# Jason Voorhees costume



## joossa (Sep 4, 2010)

Sounds like you got it! I want pics!


----------



## DarkManDustin (Jun 30, 2011)

I will. The best thing is that I had the clothes and bald cap. I got the mask/machete at Party City for about 18 bucks. I got the gloves at Walmart wor about 6. How do I do that thru my Ipod app?


----------



## Glockink (Jul 7, 2008)

Easiest route would be a part 3 Jason, Just slightly dirty kahki pants, and a green shirts, and a hockey mask. some can get a little more elaborate, depending on which movie look you are wanting. I've done a Jason costume for just about all the movies. Heres some of mine from past few years, and a few Hocks I've painted for reference...


----------



## DarkManDustin (Jun 30, 2011)

Freddy vs. Jason version. Gonna stuff my Freddy mask and carry it like Freddy's severed head.


----------



## DarkManDustin (Jun 30, 2011)

Freddy vs. Jason version. Gonna stuff my Freddy mask and carry it like Freddy's severed head.
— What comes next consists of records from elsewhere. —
/-- A packet, or the last copy of a multicast, is finished at this router. -/
def finishPkt (e : QPkt) (s : State) : State :=
  match e.mc with
  | none => countOut e.pkt.epoch s
  | some i =>
    match findCopies s i with
    | none => s
    | some c =>
      let s := setCopies i (fun c => { c with unfinished := c.unfinished - 1 }) s
      if c.unfinished = 1 then countOut e.pkt.epoch s else s

/-- A packet, or the last copy of a multicast, has left its input buffer. -/
def leaveBuffer (e : QPkt) (s : State) : State :=
  match e.mc with
  | none => freeBuffers e s
  | some i =>
    match findCopies s i with
    | none => s
    | some c =>
      let s := setCopies i (fun c => { c with unsent := c.unsent - 1 }) s
      if c.unsent = 1 then freeBuffers e s else s

/-- A packet or copy ends here: delivered or discarded. -/
def endPkt (e : QPkt) (s : State) : State := finishPkt e (leaveBuffer e s)

/-- n copies go on in place of a packet or of one copy. -/
def splitPkt (e : QPkt) (n : Nat) (s : State) : QPkt × State :=
  if n ≤ 1 then (e, s)
  else match e.mc with
    | some i => (e, setCopies i (fun c => { c with unfinished := c.unfinished + (n - 1), unsent := c.unsent + (n - 1) }) s)
    | none => ({ e with mc := some s.fab.nextMc },
        { s with fab := { s.fab with mcast := ⟨s.fab.nextMc, n, n⟩ :: s.fab.mcast, nextMc := s.fab.nextMc + 1 } })

/-! ## Output ports (R304, R306, R320, R321, R343) -/

/-- DL of R321 on port q: a packet that goes on along the axis it came in on keeps it. -/
def dateline (e : QPkt) (q : Nat) : Nat := if decide (e.inp < 8) && e.inp / 2 == q / 2 && e.crossed then 1 else 0

def vcOf (e : QPkt) (q : Nat) : Nat := 4 * e.pkt.cls.toNat + 2 * e.pkt.det.toNat + dateline e q

/-- The hop into this router along port `inp` crossed the wrap link of its axis, which joins coordinates n - 1 and 0. -/
def wrapHop (s : State) (inp : Nat) : Bool :=
  let a := inp / 2
  let c := coord s.strapNode a
  decide (inp < 8) && (if inp % 2 = 1 then c == 0 else c + 1 == s.axisSize a)

/-- Build n frames of a packet on a channel, taking a reserved credit first and else one of the shared pool; none when a
credit or a retry buffer is missing. DESIGN CHOICE, log entry 44. -/
def takeFrames (vc : Nat) (e : QPkt) : Nat → Nat → Port → Option Port
  | 0, _, x => some x
  | n + 1, k, x =>
    if 2048 ≤ x.held.length then none
    else
      let own := tget 0 x.credits vc
      let f := fun (shared : Bool) => HeldFrame.mk x.nextSeq vc shared e k (n == 0) 0
      if own < 32 then
        takeFrames vc e n (k + 1) { x with held := x.held ++ [f false], nextSeq := x.nextSeq + 1, credits := tput 0 vc (own + 1) x.credits }
      else if x.sharedUsed < 3584 then
        takeFrames vc e n (k + 1) { x with held := x.held ++ [f true], nextSeq := x.nextSeq + 1, sharedUsed := x.sharedUsed + 1 }
      else none

/-- A credit is held for a channel. -/
def holdsCredit (x : Port) (vc : Nat) : Bool := decide (tget 0 x.credits vc < 32) || decide (x.sharedUsed < 3584)

/-- FAB_WRR weight of class 1 to 3 (R320). -/
def wrrWeight (s : State) (c : Nat) : Nat :=
  let r := s.cfgReg 0x020088
  match c with
  | 1 => fld r 23 16
  | 2 => fld r 15 8
  | _ => fld r 7 0

/-- A heddle window is open on port q. -/
def windowOpen (s : State) (q : Nat) : Bool := s.fab.heddles.any fun h => h.isOpen && h.outp.toNat == q

/-- A circuit packet goes first while a window of its entry is open on the port; else it is served as an ordinary packet of its
class (R343). -/
def goesFirst (s : State) (q : Nat) (e : QPkt) : Bool :=
  e.circ && s.fab.heddles.any fun h => h.isOpen && h.outp.toNat == q && h.hid == e.pkt.heddle

/-- A packet may not overtake another of its flow (R329), nor one of its channel that waits at the same priority. -/
def mustFollow (s : State) (q : Nat) (a e : QPkt) : Bool :=
  (vcOf a q == vcOf e q && goesFirst s q a == goesFirst s q e) ||
    (a.pkt.src == e.pkt.src && a.pkt.dst == e.pkt.dst && a.pkt.cls == e.pkt.cls && a.pkt.epoch == e.pkt.epoch && a.pkt.heddle == e.pkt.heddle)

/-- No routed packet goes through a torus port with ADMIT clear (R313). DESIGN CHOICE, log entry 44. -/
def admitted (s : State) (q : Nat) (e : QPkt) : Bool := decide (8 ≤ q) || e.circ || (s.cfgReg (0x020040 + 4 * q)).getLsbD 1

/-- The waiting packets that the port could send now: every frame has its credit, and no packet before them is overtaken. -/
def sendable (s : State) (q : Nat) (x : Port) : List QPkt → List QPkt → List QPkt
  | _, [] => []
  | before, e :: t =>
    if !before.any (fun a => mustFollow s q a e) && admitted s q e && (takeFrames (vcOf e q) e (framesOf e.pkt) 0 x).isSome then
      e :: sendable s q x (before ++ [e]) t
    else sendable s q x (before ++ [e]) t

/-- Rounds of the weighted round-robin that end before a class with a packet to send has frames left: what a class has sent
beyond its weight counts against its next rounds (R320). -/
def roundsOver (s : State) (used : List Nat) (cs : List Nat) : Nat :=
  match cs.map fun c => used.getD (c - 1) 0 / wrrWeight s c with
  | [] => 0
  | r :: rs => rs.foldl min r

/-- The waiting packet that port q sends next, and the frames that classes 1 to 3 have then sent in the running round (R320,
R343): with an open window, its circuit packets go before the other classes, and CONTROL has one frame in 64; else CONTROL comes
first, then the weighted round-robin. -/
def nextPkt (s : State) (q : Nat) (x : Port) : Option (QPkt × List Nat) :=
  let l := sendable s q x [] x.waiting
  let first := l.find? (goesFirst s q)
  let cls := fun (c : Nat) => l.find? fun e => e.pkt.cls.toNat == c && !goesFirst s q e
  let cs := [1, 2, 3].filter fun c => (cls c).isSome
  let r := roundsOver s x.used cs
  let used := [1, 2, 3].map fun c => x.used.getD (c - 1) 0 - r * wrrWeight s c
  let other := (cs.find? fun c => decide (used.getD (c - 1) 0 < wrrWeight s c)).bind cls
  match first, cls 0 with
  | some e, some c => if 63 * framesOf c.pkt ≤ x.circ then some (c, x.used) else some (e, x.used)
  | some e, none => some (e, x.used)
  | none, some c => some (c, x.used)
  | none, none => other.map fun e => (e, used)

/-- The shares after n frames of a packet: circuit frames are counted for CONTROL's share, with what is left of the last one,
while a CONTROL packet waits beside them (R343). -/
def bumpUsed (s : State) (q : Nat) (x : Port) (e : QPkt) (n : Nat) (used : List Nat) : Port :=
  if goesFirst s q e then
    if x.waiting.any fun c => c.pkt.cls == 0 && !goesFirst s q c then { x with circ := x.circ + n }
    else { x with circ := min 63 (x.circ + n) }
  else if e.pkt.cls = 0 then
    if x.waiting.any (goesFirst s q) then { x with circ := x.circ - 63 * n } else x
  else
    let c := e.pkt.cls.toNat
    { x with used := used.set (c - 1) (used.getD (c - 1) 0 + n) }

/-- Congestion-map cell of a port and class. -/
def cellKey (port cls f : Nat) : Nat := 16 * (4 * port + cls) + f

def bumpCell (k n : Nat) (s : State) : State :=
  { s with fab := { s.fab with cmapNow := { s.fab.cmapNow with
      cells := tput 0 k (tget 0 s.fab.cmapNow.cells k + n) s.fab.cmapNow.cells } } }

/-- Send what the port can send, each packet whole. DESIGN CHOICE, log entry 44. -/
def pump (q : Nat) : Nat → State → State
  | 0, s => s
  | k + 1, s =>
    let x := s.port q
    if x.state ≠ .up then s
    else match nextPkt s q x with
      | none => s
      | some (e, used) =>
        let n := framesOf e.pkt
        match takeFrames (vcOf e q) e n 0 x with
        | none => s
        | some y =>
          let y := { y with waiting := eraseFirst (· == e) y.waiting
                            lastAck := if x.held.isEmpty then s.portBeat q else y.lastAck }
          let s := (y.held.drop x.held.length).foldl (sendHeld q) (s.setPort q (bumpUsed s q y e n used))
          pump q k (leaveBuffer e (bumpCell (cellKey q e.pkt.cls.toNat 8) n s))

def pumpAll (q : Nat) (s : State) : State := pump q ((s.port q).waiting.length + 1) s

def enqueue (q : Nat) (e : QPkt) (s : State) : State :=
  pumpAll q (s.modPort q fun x => { x with waiting := x.waiting ++ [e] })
Jason's probably the most versitile iconic horror character.


----------



## DarkManDustin (Jun 30, 2011)

Freddy vs. Jason version. Gonna stuff my Freddy mask and carry it like Freddy's severed head. Jason's probably the most versitile iconic horror character. The easiest is 2 Jason. Cool, btw.


----------



## DarkManDustin (Jun 30, 2011)

What color/kind of shoes does Jason wear?


----------